What the exercise asks: Please output the full listing, character for character.

^^^^

-- ==== Sys2Proof/Machine/Scheduler.lean ====
section
/-! DEFINITION. The send scheduler's choice on a point circuit (R100) and the party scheduler's choice of the
next dialogue (R121 to R123). -/

namespace Sys2Proof.Machine

/-- The circuit may start something new: READY, no hold pending, no diverting mark (R100, R123). -/
def State.mayStart (s : State) (c : Circuit) : Bool :=
  let k := (s.circuit c).control
  k.state = .ready && !k.holdPending && !k.diverting

/-- A judgement of the send scheduler on a point circuit (R100). -/
def judgePoint (c : Circuit) (s : State) : State :=
  if s.mayStart c && (s.circuit c).send.phase = .idle then
    match s.highestHead c with
    | some e => startTransmission c e s
    | none => s
  else s

/-- The first delivery of a queue whose station is present and ANSWERING, in queue order (R123). -/
def State.firstAnswering (s : State) (c : Circuit) (p : Precedence) : Option QueueEntry :=
  (s.queue c p).entries.find? fun e => s.entryAnswering c e

/-- The next station to poll: upward from the rotation, wrapping, present and poll enabled (R121). -/
def State.nextPoll (s : State) (c : Circuit) : Option StationIdx :=
  (allSlots.map fun i => (s.circuit c).dialogue.rotation + i).find? fun t =>
    (s.station c t).present && (s.station c t).pollEnable

/-- A select: the station is selected and the dialogue enters CALLING (R123, R124). -/
def selectStation (c : Circuit) (t : StationIdx) (s : State) : State :=
  s.updDialogue c fun d =>
    { d with state := .calling, selected := some t, sequencePos := 0, lastStation := t }

/-- A poll: the rotation advances, the poll timer is reloaded, and the dialogue enters POLL_SENDING (R121,
R123, R130). -/
def pollStation (c : Circuit) (t : StationIdx) (s : State) : State :=
  let interval := (s.circuit c).control.effective.pollInterval
  s.updDialogue c fun d =>
    { d with
      state := .pollSending, selected := some t, sequencePos := 0, lastStation := t
      rotation := t + 1, pollTimer := some (10 * interval), pollExpired := false }

/-- The station of the first ANSWERING delivery in the U, R, then S queue (R123, step 3). -/
def State.lowerChoice (s : State) (c : Circuit) : Option QueueEntry :=
  [Precedence.u, .r, .s].findSome? fun p => s.firstAnswering c p

/-- Select the station of a queue entry. -/
def selectFor (c : Circuit) (e : QueueEntry) (s : State) : State :=
  match s.entryStation e with
  | some t => selectStation c t s
  | none => s

/-- A judgement of the party scheduler: the first of the five steps that applies (R123). While polling is
suspended the poll steps are passed over (R122). -/
def judgeParty (c : Circuit) (s : State) : State :=
  let d := (s.circuit c).dialogue
  if s.mayStart c && d.state = .quiet then
    let poll := if s.pool.suspension then none else s.nextPoll c
    match s.firstAnswering c .t, d.pollExpired, poll, s.lowerChoice c with
    | some e, _, _, _ => selectFor c e s
    | none, true, some t, _ => pollStation c t s
    | none, _, _, some e => selectFor c e s
    | none, _, some t, none => pollStation c t s
    | none, _, none, none => s
  else s

/-- A judgement of the circuit's scheduler (R100, R123). -/
def judge (c : Circuit) (s : State) : State :=
  if s.isParty c then judgeParty c s else judgePoint c s

end Sys2Proof.Machine
end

^^^^

Solution to this task:
-- ==== Sys2Proof/Machine/Scheduler.lean ====
section
/-! DEFINITION. The send scheduler's choice on a point circuit (R100) and the party scheduler's choice of the
next dialogue (R121 to R123). -/

namespace Sys2Proof.Machine

/-- The circuit may start something new: READY, no hold pending, no diverting mark (R100, R123). -/
def State.mayStart (s : State) (c : Circuit) : Bool :=
  let k := (s.circuit c).control
  k.state = .ready && !k.holdPending && !k.diverting

/-- A judgement of the send scheduler on a point circuit (R100). -/
def judgePoint (c : Circuit) (s : State) : State :=
  if s.mayStart c && (s.circuit c).send.phase = .idle then
    match s.highestHead c with
    | some e => startTransmission c e s
    | none => s
  else s

/-- The first delivery of a queue whose station is present and ANSWERING, in queue order (R123). -/
def State.firstAnswering (s : State) (c : Circuit) (p : Precedence) : Option QueueEntry :=
  (s.queue c p).entries.find? fun e => s.entryAnswering c e

/-- The next station to poll: upward from the rotation, wrapping, present and poll enabled (R121). -/
def State.nextPoll (s : State) (c : Circuit) : Option StationIdx :=
  (allSlots.map fun i => (s.circuit c).dialogue.rotation + i).find? fun t =>
    (s.station c t).present && (s.station c t).pollEnable

/-- A select: the station is selected and the dialogue enters CALLING (R123, R124). -/
def selectStation (c : Circuit) (t : StationIdx) (s : State) : State :=
  s.updDialogue c fun d =>
    { d with state := .calling, selected := some t, sequencePos := 0, lastStation := t }

/-- A poll: the rotation advances, the poll timer is reloaded, and the dialogue enters POLL_SENDING (R121,
R123, R130). -/
def pollStation (c : Circuit) (t : StationIdx) (s : State) : State :=
  let interval := (s.circuit c).control.effective.pollInterval
  s.updDialogue c fun d =>
    { d with
      state := .pollSending, selected := some t, sequencePos := 0, lastStation := t
      rotation := t + 1, pollTimer := some (10 * interval), pollExpired := false }

/-- The station of the first ANSWERING delivery in the U, R, then S queue (R123, step 3). -/
def State.lowerChoice (s : State) (c : Circuit) : Option QueueEntry :=
  [Precedence.u, .r, .s].findSome? fun p => s.firstAnswering c p

/-- Select the station of a queue entry. -/
def selectFor (c : Circuit) (e : QueueEntry) (s : State) : State :=
  match s.entryStation e with
  | some t => selectStation c t s
  | none => s

/-- A judgement of the party scheduler: the first of the five steps that applies (R123). While polling is
suspended the poll steps are passed over (R122). -/
def judgeParty (c : Circuit) (s : State) : State :=
  let d := (s.circuit c).dialogue
  if s.mayStart c && d.state = .quiet then
    let poll := if s.pool.suspension then none else s.nextPoll c
    match s.firstAnswering c .t, d.pollExpired, poll, s.lowerChoice c with
    | some e, _, _, _ => selectFor c e s
    | none, true, some t, _ => pollStation c t s
    | none, _, _, some e => selectFor c e s
    | none, _, some t, none => pollStation c t s
    | none, _, none, none => s
  else s

/-- A judgement of the circuit's scheduler (R100, R123). -/
def judge (c : Circuit) (s : State) : State :=
  if s.isParty c then judgeParty c s else judgePoint c s

end Sys2Proof.Machine
end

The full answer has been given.